The Taurus 1911's that I've used (don't own any myself) are 100% reliable, so they would be ok for car carry, but I certainly would not carry a sidearm in a concealed fashion. I would not ever consider a PT92 for serious use, as the ones I've seen and used were not holding up well at all.

If you are going to use your CCW to actually carry, then XD all the way. I prefer a striker-fired over a single-action w/external hammer for concealed carry, as I do not want to have to mess with a safety lever if I have to actually draw and fire the weapon in anger. The XD's are reliable and accurate, and will serve most purposes quite well. Of course they are kinda ugly, but if I can get over the looks of a Glock, I'm sure you can handle the homeliness of an XD.

You should also consider Glock and the S&W M&P as well....

PhilR.


----------



## Darkhand (May 12, 2008)

My vote would go for somethign u havent listed,CZ75b for around $450-$550 alittle less then the hi-power but with all the greatness of a hi-power:mrgreen: and once the CZ bug hits u cant just own one :smt023
i have a CZ P0-1 and CZ75b both great shooters.


----------



## DevilsJohnson (Oct 21, 2007)

PT 1911

I have one that I'm 100% happy with it,,,tons of rounds though it and it just keeps eating


----------



## Ruger71 (Jan 15, 2007)

PhilR. said:


> (I'm not sure why you would get a CCW and then get a handgun to keep in the car),


I live in Missouri and work in Arkansas. In Missouri your car is like your house, you can have one in the seat, glove box, door panel, etc. and be perfectly legal. Unless the law has changed, in Arkansas you have to carry a handgun unloaded, cased, and locked in the trunk, otherwise you are breaking the law. 
Since Arkansas has recipriocity with Missouri, a CCW would allow me to carry in the passenger compartment of my car as well as what you would normally consider concealed carry legally. I believe I got my information from NRA's website.

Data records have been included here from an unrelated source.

-- ==== Sys2Proof/Laws/State.lean ====
section
/-! SUPPORT. What each named update of the state does to each field, once, and the views (flags, general
and bank registers, MAC halves) under each update. -/

namespace Sys2Proof.Machine

/-! ## One lemma per field per update -/

section Fields
variable (s : State)

@[simp] theorem State.setT_params (v : Bool) : (s.setT v).params = s.params := rfl
@[simp] theorem State.setT_b0 (v : Bool) : (s.setT v).b0 = s.b0 := rfl
@[simp] theorem State.setT_b1 (v : Bool) : (s.setT v).b1 = s.b1 := rfl
@[simp] theorem State.setT_rh (v : Bool) : (s.setT v).rh = s.rh := rfl
@[simp] theorem State.setT_sr (v : Bool) : (s.setT v).sr = putBit s.sr 0 v := rfl
@[simp] theorem State.setT_gbr (v : Bool) : (s.setT v).gbr = s.gbr := rfl
@[simp] theorem State.setT_vbr (v : Bool) : (s.setT v).vbr = s.vbr := rfl
@[simp] theorem State.setT_sgr (v : Bool) : (s.setT v).sgr = s.sgr := rfl
@[simp] theorem State.setT_ssr (v : Bool) : (s.setT v).ssr = s.ssr := rfl
@[simp] theorem State.setT_spc (v : Bool) : (s.setT v).spc = s.spc := rfl
@[simp] theorem State.setT_dbr (v : Bool) : (s.setT v).dbr = s.dbr := rfl
@[simp] theorem State.setT_pr (v : Bool) : (s.setT v).pr = s.pr := rfl
@[simp] theorem State.setT_mac (v : Bool) : (s.setT v).mac = s.mac := rfl
@[simp] theorem State.setT_pc (v : Bool) : (s.setT v).pc = s.pc := rfl
@[simp] theorem State.setT_ldst (v : Bool) : (s.setT v).ldst = s.ldst := rfl
@[simp] theorem State.setT_sleeping (v : Bool) : (s.setT v).sleeping = s.sleeping := rfl
@[simp] theorem State.setT_ds (v : Bool) : (s.setT v).ds = s.ds := rfl
@[simp] theorem State.setT_mark (v : Bool) : (s.setT v).mark = s.mark := rfl
@[simp] theorem State.setT_expevt (v : Bool) : (s.setT v).expevt = s.expevt := rfl
@[simp] theorem State.setT_intevt (v : Bool) : (s.setT v).intevt = s.intevt := rfl
@[simp] theorem State.setT_tra (v : Bool) : (s.setT v).tra = s.tra := rfl
@[simp] theorem State.setT_tea (v : Bool) : (s.setT v).tea = s.tea := rfl
@[simp] theorem State.setT_mem (v : Bool) : (s.setT v).mem = s.mem := rfl
@[simp] theorem State.setT_report (v : Bool) : (s.setT v).report = s.report := rfl
@[simp] theorem State.setT_events (v : Bool) : (s.setT v).events = s.events := rfl
@[simp] theorem State.setT_draws (v : Bool) : (s.setT v).draws = s.draws := rfl
@[simp] theorem State.setT_ticks (v : Bool) : (s.setT v).ticks = s.ticks := rfl

@[simp] theorem State.setS_params (v : Bool) : (s.setS v).params = s.params := rfl
@[simp] theorem State.setS_b0 (v : Bool) : (s.setS v).b0 = s.b0 := rfl
@[simp] theorem State.setS_b1 (v : Bool) : (s.setS v).b1 = s.b1 := rfl
@[simp] theorem State.setS_rh (v : Bool) : (s.setS v).rh = s.rh := rfl
@[simp] theorem State.setS_sr (v : Bool) : (s.setS v).sr = putBit s.sr 1 v := rfl
@[simp] theorem State.setS_gbr (v : Bool) : (s.setS v).gbr = s.gbr := rfl
@[simp] theorem State.setS_vbr (v : Bool) : (s.setS v).vbr = s.vbr := rfl
@[simp] theorem State.setS_sgr (v : Bool) : (s.setS v).sgr = s.sgr := rfl
@[simp] theorem State.setS_ssr (v : Bool) : (s.setS v).ssr = s.ssr := rfl
@[simp] theorem State.setS_spc (v : Bool) : (s.setS v).spc = s.spc := rfl
@[simp] theorem State.setS_dbr (v : Bool) : (s.setS v).dbr = s.dbr := rfl
@[simp] theorem State.setS_pr (v : Bool) : (s.setS v).pr = s.pr := rfl
@[simp] theorem State.setS_mac (v : Bool) : (s.setS v).mac = s.mac := rfl
@[simp] theorem State.setS_pc (v : Bool) : (s.setS v).pc = s.pc := rfl
@[simp] theorem State.setS_ldst (v : Bool) : (s.setS v).ldst = s.ldst := rfl
@[simp] theorem State.setS_sleeping (v : Bool) : (s.setS v).sleeping = s.sleeping := rfl
@[simp] theorem State.setS_ds (v : Bool) : (s.setS v).ds = s.ds := rfl
@[simp] theorem State.setS_mark (v : Bool) : (s.setS v).mark = s.mark := rfl
@[simp] theorem State.setS_expevt (v : Bool) : (s.setS v).expevt = s.expevt := rfl
@[simp] theorem State.setS_intevt (v : Bool) : (s.setS v).intevt = s.intevt := rfl
@[simp] theorem State.setS_tra (v : Bool) : (s.setS v).tra = s.tra := rfl
@[simp] theorem State.setS_tea (v : Bool) : (s.setS v).tea = s.tea := rfl
@[simp] theorem State.setS_mem (v : Bool) : (s.setS v).mem = s.mem := rfl
@[simp] theorem State.setS_report (v : Bool) : (s.setS v).report = s.report := rfl
@[simp] theorem State.setS_events (v : Bool) : (s.setS v).events = s.events := rfl
@[simp] theorem State.setS_draws (v : Bool) : (s.setS v).draws = s.draws := rfl
@[simp] theorem State.setS_ticks (v : Bool) : (s.setS v).ticks = s.ticks := rfl

@[simp] theorem State.setQ_params (v : Bool) : (s.setQ v).params = s.params := rfl
@[simp] theorem State.setQ_b0 (v : Bool) : (s.setQ v).b0 = s.b0 := rfl
@[simp] theorem State.setQ_b1 (v : Bool) : (s.setQ v).b1 = s.b1 := rfl
@[simp] theorem State.setQ_rh (v : Bool) : (s.setQ v).rh = s.rh := rfl
@[simp] theorem State.setQ_sr (v : Bool) : (s.setQ v).sr = putBit s.sr 8 v := rfl
@[simp] theorem State.setQ_gbr (v : Bool) : (s.setQ v).gbr = s.gbr := rfl
@[simp] theorem State.setQ_vbr (v : Bool) : (s.setQ v).vbr = s.vbr := rfl
@[simp] theorem State.setQ_sgr (v : Bool) : (s.setQ v).sgr = s.sgr := rfl
@[simp] theorem State.setQ_ssr (v : Bool) : (s.setQ v).ssr = s.ssr := rfl
@[simp] theorem State.setQ_spc (v : Bool) : (s.setQ v).spc = s.spc := rfl
@[simp] theorem State.setQ_dbr (v : Bool) : (s.setQ v).dbr = s.dbr := rfl
@[simp] theorem State.setQ_pr (v : Bool) : (s.setQ v).pr = s.pr := rfl
@[simp] theorem State.setQ_mac (v : Bool) : (s.setQ v).mac = s.mac := rfl
@[simp] theorem State.setQ_pc (v : Bool) : (s.setQ v).pc = s.pc := rfl
@[simp] theorem State.setQ_ldst (v : Bool) : (s.setQ v).ldst = s.ldst := rfl
@[simp] theorem State.setQ_sleeping (v : Bool) : (s.setQ v).sleeping = s.sleeping := rfl
@[simp] theorem State.setQ_ds (v : Bool) : (s.setQ v).ds = s.ds := rfl
@[simp] theorem State.setQ_mark (v : Bool) : (s.setQ v).mark = s.mark := rfl
@[simp] theorem State.setQ_expevt (v : Bool) : (s.setQ v).expevt = s.expevt := rfl
@[simp] theorem State.setQ_intevt (v : Bool) : (s.setQ v).intevt = s.intevt := rfl
@[simp] theorem State.setQ_tra (v : Bool) : (s.setQ v).tra = s.tra := rfl
@[simp] theorem State.setQ_tea (v : Bool) : (s.setQ v).tea = s.tea := rfl
@[simp] theorem State.setQ_mem (v : Bool) : (s.setQ v).mem = s.mem := rfl
@[simp] theorem State.setQ_report (v : Bool) : (s.setQ v).report = s.report := rfl
@[simp] theorem State.setQ_events (v : Bool) : (s.setQ v).events = s.events := rfl
@[simp] theorem State.setQ_draws (v : Bool) : (s.setQ v).draws = s.draws := rfl
@[simp] theorem State.setQ_ticks (v : Bool) : (s.setQ v).ticks = s.ticks := rfl

@[simp] theorem State.setM_params (v : Bool) : (s.setM v).params = s.params := rfl
@[simp] theorem State.setM_b0 (v : Bool) : (s.setM v).b0 = s.b0 := rfl
@[simp] theorem State.setM_b1 (v : Bool) : (s.setM v).b1 = s.b1 := rfl
@[simp] theorem State.setM_rh (v : Bool) : (s.setM v).rh = s.rh := rfl
@[simp] theorem State.setM_sr (v : Bool) : (s.setM v).sr = putBit s.sr 9 v := rfl
@[simp] theorem State.setM_gbr (v : Bool) : (s.setM v).gbr = s.gbr := rfl
@[simp] theorem State.setM_vbr (v : Bool) : (s.setM v).vbr = s.vbr := rfl
@[simp] theorem State.setM_sgr (v : Bool) : (s.setM v).sgr = s.sgr := rfl
@[simp] theorem State.setM_ssr (v : Bool) : (s.setM v).ssr = s.ssr := rfl
@[simp] theorem State.setM_spc (v : Bool) : (s.setM v).spc = s.spc := rfl
@[simp] theorem State.setM_dbr (v : Bool) : (s.setM v).dbr = s.dbr := rfl
@[simp] theorem State.setM_pr (v : Bool) : (s.setM v).pr = s.pr := rfl
@[simp] theorem State.setM_mac (v : Bool) : (s.setM v).mac = s.mac := rfl
@[simp] theorem State.setM_pc (v : Bool) : (s.setM v).pc = s.pc := rfl
@[simp] theorem State.setM_ldst (v : Bool) : (s.setM v).ldst = s.ldst := rfl
@[simp] theorem State.setM_sleeping (v : Bool) : (s.setM v).sleeping = s.sleeping := rfl
@[simp] theorem State.setM_ds (v : Bool) : (s.setM v).ds = s.ds := rfl
@[simp] theorem State.setM_mark (v : Bool) : (s.setM v).mark = s.mark := rfl
@[simp] theorem State.setM_expevt (v : Bool) : (s.setM v).expevt = s.expevt := rfl
@[simp] theorem State.setM_intevt (v : Bool) : (s.setM v).intevt = s.intevt := rfl
@[simp] theorem State.setM_tra (v : Bool) : (s.setM v).tra = s.tra := rfl
@[simp] theorem State.setM_tea (v : Bool) : (s.setM v).tea = s.tea := rfl
@[simp] theorem State.setM_mem (v : Bool) : (s.setM v).mem = s.mem := rfl
@[simp] theorem State.setM_report (v : Bool) : (s.setM v).report = s.report := rfl
@[simp] theorem State.setM_events (v : Bool) : (s.setM v).events = s.events := rfl
@[simp] theorem State.setM_draws (v : Bool) : (s.setM v).draws = s.draws := rfl
@[simp] theorem State.setM_ticks (v : Bool) : (s.setM v).ticks = s.ticks := rfl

Sounds like the XD is winning. I wish they were Made in the USA. :smt1099


----------



## Mike Barham (Mar 30, 2006)

Teuthis said:


> The XD might be more appropriate for your needs, especially if you plan to carry the pistol. I say this because I am not a proponent of carrying cocked and locked for civilian use.


You know that the XD is a single-action, so when it's loaded and the grip safety is engaged, it's cocked and locked...right? :mrgreen:


----------



## Wyatt (Jan 29, 2008)

I thought the XD had a trigger system similar to the Glock safe-action, not single action like a 1911.


----------



## Mike Barham (Mar 30, 2006)

Wyatt said:


> I thought the XD had a trigger system similar to the Glock safe-action, not single action like a 1911.


Nope. It's a single action. The take-up in the trigger doesn't "cock" the striker, unlike the Glock. The XD is completely cocked when it cycles.


----------



## Todd (Jul 3, 2006)

Mike Barham said:


> You know that the XD is a single-action, so when it's loaded and the grip safety is engaged, it's cocked and locked...right? :mrgreen:


That was my thought, unless someone knows a magic way for me to un-cock my XD's? :smt017


----------